Hi *Els* ~ welcome aboard and lots of luck to you  

*Marsha* ~ welcome to you too. Enjoy being PUPO and loads of luck  

*Nudge* ~ hi there and welcome...you've got a long wait!!  

*Sharshar* ~ think anything is normal on a 2ww hun  Certainly don't think pains are bad though  

*Sezy* ~ belly dancing sounds fun. (((hugs))) for yesterday  Ooooh, just seen your other post   

*Em* ~ (((hugs))) for you too...it's not unusual for symptoms to stop. Fingers cossed for you  

Hi *Emma, Cate and Sjane* ~ hope you are all ok 

Hi *Corrin* ~ how are you getting on...ok i hope 

*Hayleigh* ~ congratulations.....be very happy and healthy 

*Egg and Chips* ~ congratulations to you too....fab news.

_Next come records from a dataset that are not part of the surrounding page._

/-- An encoded string holds characters of the alphabet only (40_codec.md R101). -/
theorem validChar_of_mem_encodeGroups {v : Value} {k rem : Nat} {c : Byte} (h : c ∈ encodeGroups v k rem) :
    ValidChar c := by
  induction k generalizing rem with
  | zero => cases h
  | succ k ih =>
    obtain rfl | h := List.mem_cons.1 h
    · exact ⟨_, rfl⟩
    · exact ih h

/-! ### Decoding -/

/-- With a character still to come, there are bits to process, and one character less once its group is taken. -/
theorem charCount_succ {k rem : Nat} (h : k + 1 = charCount rem) : 1 ≤ rem ∧ k = charCount (rem - groupWidth rem) := by
  unfold charCount groupWidth at *
  omega

/-- Taking one group more: the new bits stand below the shifted accumulator (40_codec.md R102). -/
theorem decodeStep_toNat {acc : Value} {idx : Index} {rem m : Nat} (hrem : 1 ≤ rem) (hm : m + rem ≤ 66)
    (hacc : acc.toNat < 2 ^ m) :
    ((acc <<< groupWidth rem) ||| (decodeGroup idx rem).setWidth 66).toNat =
        acc.toNat * 2 ^ min 6 rem + idx.toNat / 2 ^ (6 - min 6 rem) ∧
      acc.toNat * 2 ^ min 6 rem + idx.toNat / 2 ^ (6 - min 6 rem) < 2 ^ (m + min 6 rem) := by
  have hidx : idx.toNat / 2 ^ (6 - min 6 rem) < 2 ^ min 6 rem := by
    rw [Nat.div_lt_iff_lt_mul (Nat.two_pow_pos _), ← Nat.pow_add, show min 6 rem + (6 - min 6 rem) = 6 by omega]
    exact idx.isLt
  have hsum : acc.toNat * 2 ^ min 6 rem + idx.toNat / 2 ^ (6 - min 6 rem) < 2 ^ (m + min 6 rem) := by
    calc
      _ < (acc.toNat + 1) * 2 ^ min 6 rem := Nat.succ_mul _ _ ▸ Nat.add_lt_add_left hidx _
      _ ≤ 2 ^ m * 2 ^ min 6 rem := Nat.mul_le_mul_right _ hacc
      _ = 2 ^ (m + min 6 rem) := (Nat.pow_add 2 m _).symm
  have hfit : 2 ^ (m + min 6 rem) ≤ 2 ^ 66 := Nat.pow_le_pow_right (by decide) (by omega)
  have hshift : acc.toNat * 2 ^ min 6 rem < 2 ^ 66 := (Nat.le_add_right _ _).trans_lt (hsum.trans_le hfit)
  have hgroup : idx.toNat / 2 ^ (6 - min 6 rem) < 2 ^ 66 := (Nat.le_add_left _ _).trans_lt (hsum.trans_le hfit)
  refine ⟨?_, hsum⟩
  rw [BitVec.toNat_or, BitVec.toNat_shiftLeft, BitVec.toNat_setWidth, decodeGroup_toNat idx rem hrem, groupWidth,
    Nat.shiftLeft_eq, Nat.mod_eq_of_lt hshift, Nat.mod_eq_of_lt hgroup, ← Nat.shiftLeft_eq,
    Nat.shiftLeft_add_eq_or_of_lt hidx]

theorem decodeGroups_cons_of_lookup {c : Byte} {idx : Index} (h : lookup c = some idx) (cs : List Byte) (j rem : Nat)
    (acc : Value) :
    decodeGroups (c :: cs) j rem acc =
      decodeGroups cs (j + 1) (rem - groupWidth rem)
        ((acc <<< groupWidth rem) ||| (decodeGroup idx rem).setWidth 66) := by
  simp only [decodeGroups, h]

theorem decodeGroups_cons_of_not_validChar {c : Byte} (h : ¬ ValidChar c) (cs : List Byte) (j rem : Nat) (acc : Value) :
    decodeGroups (c :: cs) j rem acc = .error (.invalidCharacter j) := by
  simp only [decodeGroups, lookup_eq_none_of_not_validChar h]

/-- The loop of `decodeBits` on characters of the alphabet. Its invariant: the accumulator has `m` bits, and with the bits
still to process it fits V. -/
theorem decodeGroups_eq_ok {cs : List Byte} {j rem m : Nat} {acc : Value} (hlen : cs.length = charCount rem)
    (hvalid : ∀ c ∈ cs, ValidChar c) (hm : m + rem ≤ 66) (hacc : acc.toNat < 2 ^ m) :
    ∃ v, decodeGroups cs j rem acc = .ok v ∧ v.toNat = accumulate cs rem acc.toNat ∧ v.toNat < 2 ^ (m + rem) := by
  induction cs generalizing j rem m acc with
  | nil =>
    exact ⟨acc, rfl, rfl, hacc.trans_le (Nat.pow_le_pow_right (by decide) (by omega))⟩
  | cons c cs ih =>
    obtain ⟨hrem, hlenRest⟩ := charCount_succ hlen
    obtain ⟨⟨idx, rfl⟩, hvalidRest⟩ := List.forall_mem_cons.1 hvalid
    obtain ⟨hstep, hbound⟩ := decodeStep_toNat (idx := idx) hrem hm hacc
    have hw : m + min 6 rem + (rem - groupWidth rem) = m + rem := by
      unfold groupWidth
      omega
    obtain ⟨v, hrun, hv, hlt⟩ := ih (j := j + 1) hlenRest hvalidRest (hw.trans_le hm) (hstep.trans_lt hbound)
    refine ⟨v, (decodeGroups_cons_of_lookup (lookup_alpha idx) cs j rem acc).trans hrun, ?_, hw ▸ hlt⟩
    rw [hv, hstep, accumulate, digit_alpha, groupWidth]

/-- The loop ends at the first character not in the alphabet, whatever follows it (40_codec.md R102). -/
theorem decodeGroups_eq_error_of_first_invalid {cs : List Byte} {m rem j : Nat} {acc : Value} (hj : j < cs.length)
    (hbad : ¬ ValidChar (cs.getD j 0#8)) (hgood : ∀ i, i < j → ValidChar (cs.getD i 0#8)) :
    decodeGroups cs m rem acc = .error (.invalidCharacter (m + j)) := by
  induction cs generalizing m rem j acc with
  | nil => cases hj
  | cons c cs ih =>
    cases j with
    | zero => exact decodeGroups_cons_of_not_validChar hbad cs m rem acc
    | succ j =>
      obtain ⟨idx, rfl⟩ : ValidChar c := hgood 0 j.succ_pos
      rw [decodeGroups_cons_of_lookup (lookup_alpha idx),
        ih (Nat.lt_of_succ_lt_succ hj) hbad fun i hi => hgood (i + 1) (Nat.succ_lt_succ hi), Nat.add_right_comm,
        Nat.add_assoc]

/-- On a string of the right length `decodeBits` is its loop (40_codec.md R102). -/
theorem decodeBits_of_length {cs : List Byte} {n : Nat} (h : cs.length = charCount n) :
    decodeBits cs cs.length n = decodeGroups cs 0 n 0#66 := by
  rw [decodeBits, if_pos h, ← h, List.take_length]

/-- What `decodeBits` returns for a string of the right length over the alphabet (40_codec.md R102). -/
theorem decodeBits_eq_ok {cs : List Byte} {n : Nat} (hn : n ≤ 66) (hlen : cs.length = charCount n)
    (hvalid : ∀ c ∈ cs, ValidChar c) :
    ∃ v, decodeBits cs cs.length n = .ok v ∧ v.toNat = accumulate cs n 0 ∧ v.toNat < 2 ^ n := by
  obtain ⟨v, hrun, hv, hlt⟩ := decodeGroups_eq_ok (j := 0) (m := 0) (acc := 0#66) hlen hvalid (by omega) (by simp)
  exact ⟨v, (decodeBits_of_length hlen).trans hrun, hv, by simpa using hlt⟩

theorem forall_mem_validChar_of_getD {cs : List Byte} (h : ∀ j, j < cs.length → ValidChar (cs.getD j 0#8)) :
    ∀ c ∈ cs, ValidChar c := by
  intro c hc
  obtain ⟨j, hj, rfl⟩ := List.getElem_of_mem hc
  simpa [hj] using h j hj

/-- Settles O11: a wrong length ends before the loop; the loop ends at the first bad character, or runs through. -/
theorem decodeBitsChecksThenAccumulates : Obligations.DecodeBitsChecksThenAccumulates := by
  rintro cs _ n - hn rfl
  refine ⟨decodeBits_of_wrong_length cs, fun hlen j hj hbad hgood => ?_, fun hlen hvalid => ?_⟩
  · rw [decodeBits_of_length hlen, decodeGroups_eq_error_of_first_invalid hj hbad hgood, Nat.zero_add]
  · exact decodeBits_eq_ok hn hlen (forall_mem_validChar_of_getD hvalid)

/-! ### Round trip -/

/-- Reading a group's bits back out of its slot discards the padding only. -/
theorem encodeGroup_div_padding (v : Value) {rem : Nat} (h : 1 ≤ rem) :
    (encodeGroup v rem).toNat / 2 ^ (6 - min 6 rem) = v.toNat / 2 ^ (rem - min 6 rem) % 2 ^ min 6 rem := by
  rw [encodeGroup_toNat v rem h, Nat.mul_div_cancel _ (Nat.two_pow_pos _)]

/-- The top `w` of `rem` bits of x, put back above the other `rem - w` (40_codec.md R100). -/
theorem mod_two_pow_eq_group_add (x : Nat) {rem w : Nat} (h : w ≤ rem) :
    x % 2 ^ rem = x / 2 ^ (rem - w) % 2 ^ w * 2 ^ (rem - w) + x % 2 ^ (rem - w) := by
  conv_lhs => rw [← Nat.sub_add_cancel h, Nat.pow_add, Nat.mod_mul]
  rw [Nat.mul_comm, Nat.add_comm]

/-- Accumulating the encoded groups of v puts its low `rem` bits below the accumulator. -/
theorem accumulate_encodeGroups (v : Value) {k rem : Nat} (hk : k = charCount rem) (acc : Nat) :
    accumulate (encodeGroups v k rem) rem acc = acc * 2 ^ rem + v.toNat % 2 ^ rem := by
  induction k generalizing rem acc with
  | zero =>
    obtain rfl : rem = 0 := by
      unfold charCount at hk
      omega
    simp [encodeGroups, accumulate, Nat.mod_one]
  | succ k ih =>
    obtain ⟨hrem, hk⟩ := charCount_succ hk
    have hw : min 6 rem ≤ rem := Nat.min_le_right 6 rem
    have hpow : 2 ^ rem = 2 ^ min 6 rem * 2 ^ (rem - min 6 rem) := by
      rw [← Nat.pow_add, Nat.add_sub_cancel' hw]
    unfold groupWidth at hk
    rw [encodeGroups, accumulate, groupWidth, ih hk, digit_alpha, encodeGroup_div_padding v hrem,
      mod_two_pow_eq_group_add v.toNat hw, hpow]
    ring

Your name always makes me hungry!! 

Love and luck, *Lizzy* xxx


----------



## gizmo123 (Nov 19, 2005)

Ok ladies

Now I am confused - after a bit of spotting yesterday - only on wiping and only pinking discharge on wiping - which looked like the beginning of AF, hence my post in haste today - AF still hasn't officially arrived - only pinkish on wiping and no more - nothing in knickers etc... sorry for TMI!!!! So after about 34 hours since first bit, still no full flow AF!!!! Please send some     my way!!

Congrats Egg and Chips    - are you at CARE nottingham


----------



## Cate1976 (Oct 29, 2007)

Egg and Chips: Congratulations on your BFP.

gizmo: Could the spotting have been implantation bleed? What you've described is what I've read implantation bleed to be like.


----------



## lyons401 (Mar 19, 2009)

its a def bfn for us,we are gutted

love and best wishes to those with bfp's and good luck to those on the 2ww

my hubby and i have appt with chinese herbalist and we are going to try argc later in the year

Jill xx


----------



## Sezy (Jan 13, 2009)

So sorry Jill for your BFN  

Congrats to Egg and Chips!!

I'm feeling much more positive today - I think that probably the sunshine helps  

I've taken some time to put myself into a more neutral state.  Either this is going to work or it isn't and actually, there is nothing I can do either way, other than follow the instructions given to me by my clinic.  I know that for women of my age (I'm actually going to turn 39 in May) there is an 18-20% chance of icsi working, just as Dee said - but ultimately its a 50/50 gamble isn't it? It either will or wont!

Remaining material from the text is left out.